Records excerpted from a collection
-- ==== Sys2Proof/Machine/Dispatch.lean ====
section
/-!
DEFINITION. One arm per constructor of Instr: the meaning each command has.
-/
namespace Sys2Proof.Machine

[Task prompt]:
Nothing should be omitted or altered. Retype the records exactly.

[Completed task]:
-- ==== Sys2Proof/Machine/Dispatch.lean ====
section
/-!
DEFINITION. One arm per constructor of Instr: the meaning each command has.
-/
namespace Sys2Proof.Machine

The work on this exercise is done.